In this experiment, we evaluated the performance of an adaptive transfer scheme that monitors system image requests and dynamically changes the file transfer method. The experimental environment for adaptive transfer is listed in Table 1.
Figure 13 shows the system image request scenario of a FLEX-IoT platform. This scenario was generated based on the assumption that there are 2000 IoT devices on the IoT platform. We used Poisson distribution with parameter λ = 4 to generate the random time interval between requests. Each time the system image request was generated, the corresponding system image was selected based on the randomly generated probabilities which were changed per time slice. We changed these probabilities regularly on the assumption that the number of requests for each system images would dynamically change depending on the environment of the IoT platform. In addition, we assumed that the broadcast overhead constant α is 20.
Figure 14 shows the total volume of the transmitted system images when α = 20 . When the server used adaptive transfer that employs both unicast and broadcast to transmit system image files, the total volume of transmission per time slice was generally much lower than when the server used only unicast.
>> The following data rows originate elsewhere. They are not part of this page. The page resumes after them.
/-! ## Outcome ring (R96) -/

/-- Write a 32-byte outcome record; a full ring drops it (Table 4.9). Details: DEDUCED, log entry 37. -/
def State.outcome (s : State) (t entry action kind status tag detail : Nat) (head : Bytes) : State :=
  if !s.flag (F.SCHED_RING_CTRL_ENABLE t) then s
  else
    let n := 2 ^ (min (max (s.rd (F.SCHED_RING_CTRL_LOG2_RECORDS t)) 4) 16)
    let h := s.rd (F.SCHED_RING_HEAD_INDEX t)
    if (h + 2 ^ 32 - s.rd (F.SCHED_RING_TAIL_INDEX t)) % 2 ^ 32 == n then s.ev (F.SCHED_EVENTS_RING_FULL t)
    else
      let rcd := natLE 8 s.now ++ natLE 2 entry ++ natLE 1 action ++ natLE 1 kind ++ natLE 2 status ++ natLE 2 tag
        ++ natLE 8 detail ++ sub head 0 8
      let s := s.write (s.rd (F.SCHED_RING_BASE_BASE t) * 64 + h % n * 32) rcd
      let s := s.wr (F.SCHED_RING_HEAD_INDEX t) (h + 1)
      if s.flag (F.SCHED_RING_CTRL_MSI t)
      then s.msi (s.rd (F.SCHED_RING_CTRL_HART t)) (s.rd (F.SCHED_RING_CTRL_EIID t)) else s

/-! ## Completion, signals, propagation (R79, R80, R84) -/

/-- A signal to counter SIG_CTR of a terrace: dropped as stale unless the terrace runs the sender's step of the job
(R79). The first failure is remembered with its entry (R80). Details: DEDUCED, log entry 37. -/
def State.signal (s : State) (step target ctr status source : Nat) : State :=
  if !(bit s.jobMask target && s.rd (F.SCHED_STATUS_STATE target) == 1 &&
       s.rd (F.SCHED_STEP_STEP target) == step && ((s.tr target).inStep || (s.tr target).ranStep == some step))
  then s.ev (F.SCHED_EVENTS_STALE_SIGNAL target)
  else if isSuccess status then s.inc (F.SCHED_CTR_VALUE target ctr)
  else if s.flag (F.SCHED_CTR_FAILED target ctr) then s
  else
    let r := s.tr target
    (s.ev (F.SCHED_CTR_FAILED target ctr)).setTr target
      { r with ctrSource := mput r.ctrSource ctr (status, source) }

/-- Both members of a pair in the Sealed profile, the terrace alone otherwise (R30, R425).
Details: DEDUCED, log entry 90. -/
def State.members (s : State) (t : Nat) : List Nat := if s.sealed then [t % 8, t % 8 + 8] else [t]

/-- One entry ends: its state, tallies, outcome record and signal, without the propagation that follows.
Details: DEDUCED, log entry 37. -/
def State.endEntry (s : State) (t i status : Nat) (propagated : Bool) (source : Nat) (sig : Bool) : State :=
  match s.entry t i with
  | none => s
  | some e =>
    let x := s.es t i
    let r := s.tr t
    let x' := { x with phase := .done, status := status, propagated := propagated, source := source, ready := false }
    let failed := 2 ≤ statusClass status
    let r' := { r with
      entries := mput r.entries i x'
      failCount := if isSuccess status then r.failCount else r.failCount + 1
      firstFail := if !isSuccess status && r.firstFail == 0 then status else r.firstFail
      unusable := r.unusable || failed
      haltPending := r.haltPending || (failed && (s.liveBank t).header.haltOnError)
      haltStatus := if failed && r.haltStatus == 0 then status else r.haltStatus }
    let s := (s.setTr t r').countRunning t
    let missed := status == St.deadlineMissed || status == St.deadlineAborted
    let s := if missed && !propagated then (s.ev (F.SCHED_EVENTS_MISS t)).inc (F.SCHED_TALLY_MISSES t) else s
    let s := if status == St.exactViolation then s.ev (F.SCHED_EVENTS_EXACT_VIOL t) else s
    let detail := b2n x.started + 2 * b2n failed + 4 * b2n propagated + 2 ^ 16 * source + 2 ^ 32 * (x.detail % 2 ^ 32)
    let s := if failed || e.report then s.outcome t i e.action 0 status e.tag detail [] else s
    if e.sigEn && sig then
      forEach (s.members e.sigTerrace) s (fun target s =>
        s.signal (s.rd (F.SCHED_STEP_STEP t)) target e.sigCtr status i)
    else s

/-- Whether an entry waits on a counter that is FAILED below its value (R80). -/
def State.waitFailed (s : State) (t : Nat) (e : Entry) : Bool :=
  e.waitEn && !s.waitMet t e && s.flag (F.SCHED_CTR_FAILED t e.waitCtr)

/-- Status and source entry of the failure that an entry's counter passes on. -/
def State.waitSource (s : State) (t i : Nat) (e : Entry) : Nat × Nat :=
  mget (s.tr t).ctrSource e.waitCtr (St.deadlineMissed, i)

/-- The first pending entry, of any terrace, whose wait is not met and whose counter is FAILED: with the status and
source entry to pass on (R80). END_STEP waits for the other entries all the same (R82). Details: DEDUCED, log entry 37. -/
def State.doomed (s : State) : Option (Nat × Nat × Nat × Nat) :=
  (List.range 16).findSome? (fun t =>
    (s.pendingEntries t).findSome? (fun i =>
      match s.entry t i with
      | some e =>
        if s.waitFailed t e && e.action != Act.endStep then
          let (st, src) := s.waitSource t i e
          some (t, i, st, src)
        else none
      | none => none))

/-- Complete doomed entries until none is left; each pass ends one entry, so the fuel is the number of entries.
Details: DEDUCED, log entry 37. -/
def propagate : Nat → State → State
  | 0, s => s
  | n + 1, s =>
    match s.doomed with
    | none => s
    | some (t, i, st, src) => propagate n (s.endEntry t i st true src true)

/-- An entry completes with a status (R79), and every failure it causes follows (R80).
Details: DEDUCED, log entry 37. -/
def State.completeEntry (s : State) (t i status : Nat) : State :=
  propagate 65536 (s.endEntry t i status false i true)

/-- The work of a running entry is done: ENTRY_COMPLETE may complete it. -/
def State.entryReady (s : State) (t i status : Nat) : State :=
  let x := s.es t i
  if x.phase == .running then s.setEs t i { x with ready := true, partStatus := status } else s

/-- One spire's part of an entry ends, with its status; a failure is kept by spire index, so that the first in ascending
index decides the entry (R107). Details: DEDUCED, log entry 37. -/
def State.partDone (s : State) (t i spire status : Nat) : State :=
  let x := s.es t i
  if x.phase != .running then s
  else
    let left := setBit x.left spire false
    s.setEs t i { x with
      left := left, ready := left == 0
      parts := if isSuccess status then x.parts else mput x.parts spire status }

/-- The status a ready entry completes with: its own, else the first failing part in ascending spire index (R107).
Details: DEDUCED, log entry 37. -/
def EntryState.outcome (x : EntryState) : Nat :=
  if !isSuccess x.partStatus then x.partStatus
  else match x.parts with
    | (_, st) :: _ => st
    | [] => x.partStatus

/-! ## Starting a step (R57, R65, R77, R83) -/

/-- Whether a terrace may start a step at all. Details: DEDUCED, log entry 36. -/
def State.mayRun (s : State) (t step : Nat) : Bool :=
  bit s.jobMask t && s.rd (F.SCHED_STATUS_STATE t) == 1 && !(s.tr t).waitBoundary && !s.tb.stopped &&
    (match s.tb.barrier with | some b => b < step | none => true) &&
    (match s.job with | some j => (match j.releasing with | some (_, done) => !done | none => true) | none => false)

/-- The sequencer starts a step: an armed swap whose bound step has come takes effect, then R77.
Details: DEDUCED, log entry 36. -/
def State.startStep (s : State) (t step : Nat) (late : Bool) : State :=
  if !s.mayRun t step then s
  else
    let s := if s.flag (F.SCHED_STATUS_ARMED t) && s.rd (F.SCHED_ARM_STEP_STEP t) ≤ step then s.swapBanks t else s
    if !s.flag (F.SCHED_STATUS_LIVE_VALID t) then s
    else
      let s := forEach (List.range 32) s (fun c s => s.wrReg (R.SCHED_CTR t c) 0)
      let s := ((s.wr (F.SCHED_STATUS_NEXT_ENTRY t) 0).wr (F.SCHED_STEP_STEP t) step).wr
        (F.SCHED_STATUS_OVERRUNNING t) 0
      let r := s.tr t
      let s := s.setTr t { r with
        inStep := true, entries := [], ctrSource := [], failCount := 0, firstFail := 0, unusable := false, lateStart := late, reflectList := none }
      let s := s.countRunning t
      match s.job with
      | some j => { s with job := some { j with anyStep := true } }
      | none => s

/-! ## Field waits (R88) -/

/-- FIELD_WAIT's test: met, failed, or still waiting (R88). Details: DEDUCED, log entry 38. -/
def State.fieldTest (s : State) (t : Nat) (e : Entry) : Option Nat :=
  let slot := e.op 16 1 % 64
  let want := s.rd (F.SCHED_STEP_STEP t) - e.op 17 1
  let k := want % 3
  if s.flag (F.SCHED_FIELD_VALID t slot k) && s.rd (F.SCHED_FIELD_STEP t slot k) == want then
    if e.op 18 2 ≤ s.rd (F.SCHED_FIELD_COUNT t slot k) then some St.ok
    else if s.flag (F.SCHED_FIELD_FAILED t slot k) then some St.chunkUnrecoverable
    else none
  else none

/-! ## End of a step (R82, R83) -/

/-- A skipped-step record, with its event and tally (R83, R96). Details: DEDUCED, log entry 36. -/
def State.skipStep (s : State) (t step status : Nat) : State :=
  ((s.ev (F.SCHED_EVENTS_SKIPPED t)).inc (F.SCHED_TALLY_SKIPS t)).outcome t 0xFFFF 0 2 status 0 (step % 2 ^ 40) []

/-- The step digest: SHA3-256 of the preamble and the folded results in table order (R418). -/
def State.stepDigest (s : State) (t : Nat) : Bytes :=
  let h := (s.liveBank t).header
  let ds := (s.tr t).entries.filterMap (fun e => if isSuccess e.2.status then e.2.digest else none)
  sha3_256 (natLE 8 h.version ++ natLE 1 h.terrace ++ natLE 1 h.variant ++ natLE 2 ds.length ++ zeros 20
    ++ ds.flatten)

/-! ## Arrivals of the step (R429, Table 19.6) -/

/-- A write-type request or chunk from a source engine was applied: it counts in the step's ARRIVALS, with the CRC-64 over
its address, MOP and payload (log entry 47). -/
def State.noteArrival (s : State) (source addr mop : Nat) (payload : Bytes) : State :=
  let r := s.check.recorder
  let (n, bytes, sum, first, _) := mget r.arrivals source (0, 0, 0, s.phase, 0)
  let x := (n + 1, bytes + payload.length,
    (sum + crc64 (natLE 8 addr ++ natLE 2 mop ++ payload)) % 2 ^ 64, first, s.phase)
  { s with check := { s.check with recorder := { r with arrivals := mput r.arrivals source x } } }

/-- The source of chunks from a node: its collective engine has no engine index of Table 11.1 (log entry 47). -/
def chunkSource (node : Nat) : Nat := node * 32 + 31

end Sys2Proof.Machine
end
When there are more than 15 duplicated requests for the same system image every δ seconds, the server adopted broadcast as the transfer method. In most cases, when there are less than 15 duplicated requests for the same system image per δ seconds, the server used unicast.
Figure 15 shows the amount of decreased volume of transferred system images by using adaptive file transfer. In most of the cases of our simulated result, we could see the decrease in the volume of transferred system images through adaptive file transfer.
By using the adaptive transfer technique, the server could dramatically reduce the total transmission volume of system image blocks by 27% on average in the simulation as shown in Figure 16.
However, there are some cases where the server uses only unicast because the proposed adaptive transfer technique takes into account the overhead caused by using broadcast. In this situation, the server used only unicast since the overhead caused by broadcast outweighed the benefit of the lowered total transmission volume.
Figure 17 shows the amount of usage of unicast and broadcast per time slice when the broadcast overhead constant ( α ) is 20. As explained above, there are situations where the server uses only unicast. This is because the server factors in the overhead induced by using broadcast. We can see that the server uses broadcast only when using it is acceptable. By implementing adaptive transfer technique, the server can reduce a significant amount of data transmission volume.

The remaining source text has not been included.